What new evidence has come forward in that time? To date, it comprises difficult-to-interpret photo­graphs, videos, and sound recordings. As a recent New York Times headline put it: A Vanished Bird Might Live On, or Not. The Video Is Grainy. The new evidence certainly falls short of the visual or genomic evidence required to confirm ongoing existence of a species. This is not unexpected. Despite their size, ivory-bills are thought to be elusive, and the tracts of forests being searched are remote. Audio evidence  of ivory-bills is surprisingly difficult to interpret because of the paucity of verified recordings, as well as confusing calls by other species or other sounds in the environment.

Nonetheless, for scientists such as myself, numerous pieces of relatively weak evidence do not add up to a com­pelling case. We need something that stands up to independent scrutiny.
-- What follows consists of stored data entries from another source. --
/-! ## Codes -/

/-- The type code of M.type (R103). -/
def Ty.code : Ty → Nat
  | .i8 => 0 | .i16 => 1 | .i32 => 2 | .i64 => 3 | .n8 => 4 | .n16 => 5 | .n32 => 6 | .n64 => 7
  | .f32 => 8 | .f16 => 9 | .b16 => 10 | .e4m3 => 11 | .e5m2 => 12 | .e2m1 => 13 | .cb2 => 14 | .e8m0 => 15

/-- The type of a 4-bit code (R103): every code names a type. -/
def Ty.ofCode (n : BitVec 4) : Ty :=
  match n.toNat with
  | 0 => .i8 | 1 => .i16 | 2 => .i32 | 3 => .i64 | 4 => .n8 | 5 => .n16 | 6 => .n32 | 7 => .n64
  | 8 => .f32 | 9 => .f16 | 10 => .b16 | 11 => .e4m3 | 12 => .e5m2 | 13 => .e2m1 | 14 => .cb2 | _ => .e8m0

/-- The code of a special value (R60). -/
def SpecialValue.code : SpecialValue → Nat
  | .lane => 0x140 | .quad => 0x141 | .group => 0x142 | .thrX => 0x143 | .thrY => 0x144 | .thrZ => 0x145
  | .nthrX => 0x146 | .nthrY => 0x147 | .nthrZ => 0x148 | .bidX => 0x149 | .bidY => 0x14A | .bidZ => 0x14B
  | .nblkX => 0x14C | .nblkY => 0x14D | .nblkZ => 0x14E | .core => 0x14F | .layer => 0x150 | .column => 0x151
  | .device => 0x152 | .helper => 0x153 | .nbv => 0x154 | .ucause => 0x155 | .uinfo => 0x156
  | .pclk => 0x158 | .ftime => 0x15A

/-- The special value of a code; the codes of 0x140 to 0x17F that R60 does not list name none. -/
def SpecialValue.ofCode : Nat → Option SpecialValue
  | 0x140 => some .lane | 0x141 => some .quad | 0x142 => some .group | 0x143 => some .thrX | 0x144 => some .thrY
  | 0x145 => some .thrZ | 0x146 => some .nthrX | 0x147 => some .nthrY | 0x148 => some .nthrZ | 0x149 => some .bidX
  | 0x14A => some .bidY | 0x14B => some .bidZ | 0x14C => some .nblkX | 0x14D => some .nblkY | 0x14E => some .nblkZ
  | 0x14F => some .core | 0x150 => some .layer | 0x151 => some .column | 0x152 => some .device
  | 0x153 => some .helper | 0x154 => some .nbv | 0x155 => some .ucause | 0x156 => some .uinfo
  | 0x158 => some .pclk | 0x15A => some .ftime
  | _ => none

/-- The special values of 64 bits (R60). -/
def SpecialValue.is64 : SpecialValue → Bool
  | .pclk | .ftime => true
  | _ => false

/-- The 10-bit operand code (R140). -/
def Opnd.code : Opnd → Nat
  | .v n => n.toNat
  | .s n => 0x100 + n.val
  | .p n => 0x120 + n.val
  | .pt => 0x127
  | .j n => 0x128 + n.toNat
  | .pn n => 0x130 + n.toNat
  | .lc n => 0x134 + n.toNat
  | .sp x => x.code
  | .imm => 0x1FF
  | .zero => 0x3FF

/-- The operand of a code; a reserved code names none (R140). -/
def Opnd.ofCode (n : Nat) : Option Opnd :=
  if n < 0x100 then some (.v (BitVec.ofNat 8 n))
  else if h : n - 0x100 < 24 then some (.s ⟨n - 0x100, h⟩)
  else if n < 0x120 then none
  else if h : n - 0x120 < 7 then some (.p ⟨n - 0x120, h⟩)
  else if n = 0x127 then some .pt
  else if n < 0x130 then some (.j (BitVec.ofNat 3 (n - 0x128)))
  else if n < 0x134 then some (.pn (BitVec.ofNat 2 (n - 0x130)))
  else if n < 0x138 then some (.lc (BitVec.ofNat 2 (n - 0x134)))
  else if n < 0x140 then none
  else if n < 0x180 then (SpecialValue.ofCode n).map .sp
  else if n = 0x1FF then some .imm
  else if n = 0x3FF then some .zero
  else none

/-! ## Instructions and opcodes -/

/-- The opcode and the fields of an instruction of the instruction set; `none` for a step of another agent, which has
no encoding. -/
def Instr.isa : Instr → Option (Nat × Fields)
  | .iadd f => some (0x00, f)
  | .iaddc f => some (0x01, f)
  | .isub f => some (0x02, f)
  | .imul f => some (0x03, f)
  | .imulh f => some (0x04, f)
  | .imad f => some (0x05, f)
  | .imin f => some (0x06, f)
  | .imax f => some (0x07, f)
  | .iabs f => some (0x08, f)
  | .logic f => some (0x09, f)
  | .shl f => some (0x0A, f)
  | .shr f => some (0x0B, f)
  | .rot f => some (0x0C, f)
  | .bfx f => some (0x0D, f)
  | .bfi f => some (0x0E, f)
  | .popc f => some (0x0F, f)
  | .clz f => some (0x10, f)
  | .brev f => some (0x11, f)
  | .icmp f => some (0x12, f)
  | .idot4 f => some (0x13, f)
  | .fadd f => some (0x20, f)
  | .fmul f => some (0x21, f)
  | .ffma f => some (0x22, f)
  | .fmin f => some (0x23, f)
  | .fmax f => some (0x24, f)
  | .fcmp f => some (0x25, f)
  | .fclass f => some (0x26, f)
  | .frcp f => some (0x27, f)
  | .frsq f => some (0x28, f)
  | .fsqrt f => some (0x29, f)
  | .fexp2 f => some (0x2A, f)
  | .flog2 f => some (0x2B, f)
  | .sinr f => some (0x2C, f)
  | .cosr f => some (0x2D, f)
  | .fscale f => some (0x2E, f)
  | .ffrac f => some (0x2F, f)
  | .pkfma f => some (0x30, f)
  | .pkadd f => some (0x31, f)
  | .pkmul f => some (0x32, f)
  | .mov f => some (0x40, f)
  | .movi f => some (0x41, f)
  | .movih f => some (0x42, f)
  | .sel f => some (0x43, f)
  | .bysel f => some (0x44, f)
  | .cvt f => some (0x45, f)
  | .pack f => some (0x46, f)
  | .unpk f => some (0x47, f)
  | .vldx f => some (0x48, f)
  | .vstx f => some (0x49, f)
  | .rdsp f => some (0x4A, f)
  | .qswp f => some (0x50, f)
  | .qbc f => some (0x51, f)
  | .gshf f => some (0x52, f)
  | .gvote f => some (0x53, f)
  | .gred f => some (0x54, f)
  | .gscan f => some (0x55, f)
  | .gmatch f => some (0x56, f)
  | .plog f => some (0x57, f)
  | .pmovGet f => some (0x58, f)
  | .pmovSet f => some (0x58, f)
  | .bra f => some (0x60, f)
  | .brx f => some (0x61, f)
  | .call f => some (0x62, f)
  | .callx f => some (0x63, f)
  | .ret f => some (0x64, f)
  | .loop f => some (0x65, f)
  | .loopb f => some (0x66, f)
  | .exit f => some (0x67, f)
  | .kill f => some (0x67, f)
  | .jset f => some (0x68, f)
  | .jwait f => some (0x69, f)
  | .jdrop f => some (0x6A, f)
  | .yieldI f => some (0x6B, f)
  | .nop f => some (0x6C, f)
  | .brk f => some (0x6D, f)
  | .ovmap f => some (0x6E, f)
  | .trapu f => some (0x6F, f)
  | .ld f => some (0x70, f)
  | .st f => some (0x71, f)
  | .lds f => some (0x72, f)
  | .sts f => some (0x73, f)
  | .ldk f => some (0x74, f)
  | .atom f => some (0x75, f)
  | .atoms f => some (0x76, f)
  | .red f => some (0x77, f)
  | .pref f => some (0x78, f)
  | .pin f => some (0x79, f)
  | .unpin f => some (0x7A, f)
  | .reclaim f => some (0x7B, f)
  | .fsys f => some (0x7C, f)
  | .binit f => some (0x90, f)
  | .barv f => some (0x91, f)
  | .bexp f => some (0x92, f)
  | .bwait f => some (0x93, f)
  | .btest f => some (0x94, f)
  | .brst f => some (0x95, f)
  | .htest f => some (0x96, f)
  | .hcancel f => some (0x97, f)
  | .cwait f => some (0x98, f)
  | .xcopy f => some (0xA0, f)
  | .xgath f => some (0xA1, f)
  | .xscat f => some (0xA2, f)
  | .xfill f => some (0xA3, f)
  | .xpub f => some (0xA4, f)
  | .coll f => some (0xA5, f)
  | .cseq f => some (0xA6, f)
  | .bld f => some (0xB0, f)
  | .bldReg f => some (0xB0, f)
  | .mmaq f => some (0xB1, f)
  | .mmas f => some (0xB2, f)
  | .acalloc f => some (0xB3, f)
  | .acfree f => some (0xB4, f)
  | .aczero f => some (0xB5, f)
  | .acrd f => some (0xB6, f)
  | .acwr f => some (0xB7, f)
  | .scacc f => some (0xB8, f)
  | .cbld f => some (0xB9, f)
  | .burn f => some (0xC0, f)
  | .shunt f => some (0xC1, f)
  | .balq f => some (0xC2, f)
  | .plreq f => some (0xC3, f)
  | .enrd f => some (0xC4, f)
  | .csrr f => some (0xE0, f)
  | .csrw f => some (0xE1, f)
  | .eret f => some (0xE2, f)
  | .wfi f => some (0xE3, f)
  | .sev f => some (0xE4, f)
  | .intack f => some (0xE5, f)
  | .tlbinvCtx f => some (0xE6, f)
  | .tlbinvPage f => some (0xE6, f)
  | .ctxsv f => some (0xE7, f)
  | .ctxld f => some (0xE8, f)
  | .tokxf f => some (0xE9, f)
  | .capmk f => some (0xEA, f)
  | .loadComplete _ _ _ _ => none
  | .storePerformed _ _ _ => none
  | .matrixComplete _ _ => none
  | .unitTakesFreedWay _ _ _ => none
  | .yieldHoldEnd _ _ _ => none
  | .engineSourceRead _ _ _ => none
  | .enginePublish _ => none
  | .holdSetPublish _ => none
  | .commandFail _ _ => none
  | .commandCancel _ => none
  | .collHashMatch _ _ => none
  | .collShardPublish _ _ => none
  | .collMemberFailure _ _ _ _ => none
  | .collMemberLeaves _ _ _ => none
  | .collectiveFlitArrival _ _ _ _ _ _ => none
  | .backlogReplay _ => none
  | .backlogTimeout _ _ _ _ => none
  | .reductionSwitchLeaves _ => none
  | .pinQuery _ _ _ => none
  | .freeRingAppend _ _ => none
  | .ringAppendRetry _ => none
  | .pageWalk _ _ => none
  | .remoteAccess _ _ _ _ _ _ => none
  | .fabricTimeout _ _ => none
  | .hostMemAccess _ _ _ _ _ => none
  | .acmEvict _ _ => none
  | .acmGrant _ _ => none
  | .acmSpillDone _ _ _ => none
  | .acmRestore _ _ _ => none
  | .eventPost _ => none
  | .blkctlResume _ => none
  | .blkctlSkip _ => none
  | .blkctlKill _ => none
  | .interruptEntry => none
  | .timecmpReached => none
  | .partSaveDone _ _ => none
  | .partRestoreDone _ _ => none
  | .queueDoorbell _ _ _ => none
  | .queueResume _ _ => none
  | .recordCheck _ => none
  | .waitRecordPoll _ => none
  | .combAdmit _ => none
  | .blockSwitchOut _ => none
  | .blockSwitchIn _ => none
  | .prio7Preempt _ _ => none
  | .launchFlushDone _ => none
  | .partitionReset _ => none
  | .partitionResetDone _ => none
  | .swmatrixWrite _ _ => none
  | .balanceSample _ _ _ _ _ => none
  | .imbalRelease _ => none
  | .levelChange _ => none
  | .cohortWrite _ _ => none
  | .cohortLevelAdopt _ => none
  | .tokenWindowEnd => none
  | .mint _ => none
  | .waggleAccept _ _ => none
  | .waggleAck _ => none
  | .tokret _ => none
  | .thermalPoll _ => none
  | .thrcfgWrite _ _ => none
  | .ctxidWrite _ _ => none
  | .clrpois _ => none
  | .patrolScrub _ _ => none
  | .serdesCalibration _ => none
  | .diodeCalibration _ => none
  | .agingMonitor _ _ => none
  | .replayTimeout => none
  | .hostMailboxWrite _ _ => none
  | .mgmtMailboxWrite _ _ => none
  | .collGroupOpen _ _ _ => none
  | .jobRegisterWrite _ _ => none
  | .jobKeyAccept _ _ _ => none
  | .flitReceive _ _ => none
  | .linkDown _ => none
  | .linkRekey _ => none
  | .linkUp _ _ _ _ => none
  | .sledNumberReport _ _ => none
  | .fabricJoin _ _ _ => none
  | .timeSync _ => none
  | .deviceReset _ _ => none
  | .powerRestoreRequest _ _ => none
  | .readToClear _ _ _ => none
  | .registerWrite _ _ _ _ => none
  | .ballastRequestExpiry _ _ => none
  | .shuntReservationExpiry _ _ => none
  | .reclaimSearchComplete _ _ => none
  | .slopeLimitRamp _ _ => none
The current evidence seems to suggest that USFWS will declare the ivory-bill extinct. If the USFWS decides not to declare the ivory-bill extinct at this time, it is a statement of hope that against all odds this magnificent bird may still persist. I strongly support the USFWS in making this difficult deci­sion, but either way, the bigger picture that includes declared extinctions for the other 10 U.S. bird species is deeply sobering—not only because each one represents an irreplaceable loss, but because threats to birds and other species are accelerating at an unprece­dented rate.  

One in eight birds in the world today—more than 1,000 species—are threatened with extinction, and hundreds or even thousands more are in decline. This crisis is no longer restricted to the loss of a few species, but the collapse of entire ecosystems. Three billion breeding birds have been lost from the U.S. and Canada alone in the past 50 years, and the trends are eerily similar across Europe.  

The ongoing search for ivory-bills illustrates a powerful conservation lesson: Once populations get down to a few individuals, or a couple patches of habitat, the challenges to bringing them back are immense. This is vividly demonstrated in Hawaii, where birds are in crisis, and where the USFWS recently declared another eight birds to be extinct. In total, 103 out of 142 Hawaiian bird species found nowhere else have now become extinct. If we are to be successful in bending the curve of loss for birds and biodiversity, we need to act much earlier in the extinction process.

The next five to 10 years will be critical to reverse the steep declines of many birds. I strongly believe our focus now should be on broad conservation actions rather than chasing charismatic species. We need to harness the passion catalyzed by the ivory-bill to save species and habitats while we still have the chance, before they too share the fate of this iconic species.

Ian Owens is the executive director of the Cornell Lab of Ornithology.